>>5888010The best advice I've received is learn by doing, and I feel a lot of my potential was squandered because I didn't feel like writing/drawing for stretches of months or got cold feet when I put my work online. I used to fear criticism, but now I fear stagnation; it feels really bad to get advice and feedback from people, only to demonstrate that you haven't improved. It makes it look like you weren't listening or don't care.
I've been told, at the best of my ability, my writing is fine, but is too dry and doesn't leave room for the reader to use their imagination. I'm even worse when I try to write improv.
But it's still something I want to do, so I want to get better at it.
Drawing is something I'm less passionate about getting better with, but I do like fucking around with a cartoony, imitation-manga style. I've hardly even used color my entire life, and just now I've started experimenting with it. My drawings facilitate my characters; I love to make backstories, think about struggles, come up with powers I think are neat. But I'm not particularly good at it.
With my quest, I'm even working with a narration style I've never tried to write before, and I'm constantly worried that it just sounds fart-huffy and pretentious as opposed to the cheeky charm I'm going for.

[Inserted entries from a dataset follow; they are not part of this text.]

/-- A user queue: where its descriptor lies in physical memory (R238). -/
structure Queue where
  descPa : Nat
  /-- deadline of the WAIT of a queue that was unmapped while WAITING (R347) -/
  waitDue : Option Nat
  /-- packets that HEAD skips after a taken THEN arm, kept over an unmap: index and count (R244) -/
  skip   : Option (Nat × Nat)
  /-- the last watch report of each handle that reached the queue (R233, R242) -/
  reports : Table DWord
  /-- stopped on a failed access to its descriptor, until a QUEUE request restarts it (R342, R343) -/
  dead   : Bool
  /-- clock of its oldest pending notification (R246) -/
  noted  : Option Nat
deriving DecidableEq, Repr, Inhabited

/-- A hardware queue slot (R246); its SSTATE, SCLASS, SAGE and SNEXT lie on the dispatch board (R248). -/
structure HwSlot where
  polder   : Nat
  queue    : Nat
  /-- virtual address of the descriptor in polder 0 (R187, R342) -/
  descVa   : Nat
  /-- the launch whose blocks are being placed or run, and how many have retired (R243) -/
  launch   : Option Launch
  retired  : Nat
  /-- image sets to resume before further placement (R252) -/
  images   : List (List Nat)
  /-- deadline of the WAIT at the head, with its limit flag (R245) -/
  deadline : Option Nat
  /-- packets that HEAD skips after a taken THEN arm: index and count (R244) -/
  skip     : Option (Nat × Nat)
  /-- a RESUME at the head: the launches of its images (R243) -/
  ids      : List Nat
  /-- a COPY at the head: its command (R245) -/
  copyCmd  : Option Nat
  /-- a failed descriptor access: no ticket selects the slot (R342) -/
  dead     : Bool
deriving DecidableEq, Repr, Inhabited

/-- What a dispatch unit, or a move of the service under a ticket, is for (R249 to R253, R346, R348, R354). -/
inductive Goal where
  /-- a head's own gang or image set -/
  | head
  /-- another launch's, behind a blocked head in this slot (R251) -/
  | fill (head : Nat)
  | rescue
  | resize (r : Resize)
  | vacate (core : Nat)
deriving DecidableEq, Repr, Inhabited

/-- How far a dispatch unit has come (R250, R252, R348). -/
inductive Stage where
  /-- cores of the region are to be listed -/
  | list
  /-- RESV words of the listed cores are being taken -/
  | cas
  /-- resident blocks are being pre-empted -/
  | preempt
  /-- blocks are being placed or restored -/
  | place
  /-- the restored blocks of a rejected set are being discarded (R344) -/
  | discard
deriving DecidableEq, Repr, Inhabited

/-- A dispatch unit under way: what its ticket holder has done of it (R249 to R253). -/
structure Dispatch where
  core    : Nat
  ticket  : Word
  slot    : Nat
  goal    : Goal
  stage   : Stage
  region  : Nat
  /-- regions that may be tried (R251) -/
  allowed : List Nat
  /-- cores to be used, and those whose RESV is taken -/
  listed  : List Nat
  taken   : List Nat
  /-- blocks still to be pre-empted, and blocks placed, by core and BSLOT -/
  victims : List (Nat × Nat)
  placed  : List (Nat × Nat)
deriving DecidableEq, Repr, Inhabited

/-- What of a saved block lies outside its checkpoint image: its launch with the argument block, its threads' stacks in
main memory, and the model's own marks (R134, R135, R253). -/
structure Saved where
  /-- polder-0 address of the image -/
  va      : Nat
  block   : Block
  groups  : List (Option Group)
  records : List Record
deriving DecidableEq, Repr, Inhabited

/-- A polder: its policy registers, counters and control page (R14, R159, R254, R279, R306). -/
structure Polder where
  alive     : Bool
  cores     : BitVec 32
  spBase    : Nat
  spSize    : Nat
  /-- bytes of the shared-memory window on each of its cores (R14) -/
  shSize    : Nat
  ranges    : Table AllowRange
  featack   : Table Word
  /-- clock of the last write of FEATACK, and its words before that cycle (R19) -/
  ackAt     : Option (Nat × Table Word)
  locked    : Bool
  weirRate  : Nat
  weirDepth : Nat
  weirDebtLim : Nat
  weirLevel : Nat
  weirDebt  : Nat
  /-- borrowing is open (R157) -/
  borrow    : Bool
  ageLim    : BitVec 8
  auditF    : BitVec 11
  preempt   : BitVec 4
  audSel    : Word
  audCan    : Word
  audOk     : Word
  audRingSz : Nat
  audRegSz  : Nat
  audRingUse : Nat
  /-- physical address of the retention ring, and byte of it after the last region taken (R258) -/
  audRing   : Nat
  audNext   : Nat
  walkLim   : BitVec 15
  walkWt    : BitVec 8
  walks     : Word
  walkFlt   : Word
  fltPol0   : Word
  fltPol1   : Word
  poisonBlk : Word
  fltCount  : Word
  /-- fault-log entries by ring index, 64 bytes each (R307) -/
  flog      : Table (List Byte)
  /-- the spill area: its physical address, size and use, and a counter of the instructions that wait for room in it (R36) -/
  spillPa   : Nat
  spillSz   : Nat
  spillUse  : Nat
  roomCtr   : Nat
  prdRows   : Table Word
  chkRows   : Table Word
  rplRows   : Table Word
  /-- other words of the control page that software may find written (R288) -/
  sealKey   : List Byte
  nonce     : List Byte
  queues    : Table Queue
  launches  : Nat
  /-- attestation measurement input of LOAD and WALK (R298) -/
  measured  : List Byte
  /-- host-visible ranges (R288) -/
  visible   : List VisRange
  /-- blocks held in checkpoint images -/
  saved     : List Saved
  /-- launches that the service aborts or is to abort: none of their blocks is placed or retires any more (R36, R313) -/
  doomed    : List Nat
  /-- the key set of the transport security sublayer of its session (R287) -/
  keySet    : List Byte
  /-- operations that a host has sent over ROD and that are still to be applied, oldest first (R289) -/
  rod       : List Instr
  /-- CLOSE under way: the deadline, none for unlimited (R290) -/
  closing   : Option (Option Nat)
  /-- its grace time has expired: packets that have not begun are discarded (R290) -/
  graceOver : Bool
  /-- launches that its end of grace has aborted (R290) -/
  aborted   : Nat
deriving DecidableEq, Repr, Inhabited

Before I ramble too much, my point is that if you want to do it, then you should do it. You should take any constructive parts of what people tell you and try to build off of that.
I feel like I have little to no talent, and earlier this thread I even called myself a nobody, but I'm still trying. If you want to do it, ignore that shouty voice saying 'you can't' and spite it by going out there and doing it!
I hope this helps, and this goes for anyone else who feels the same way.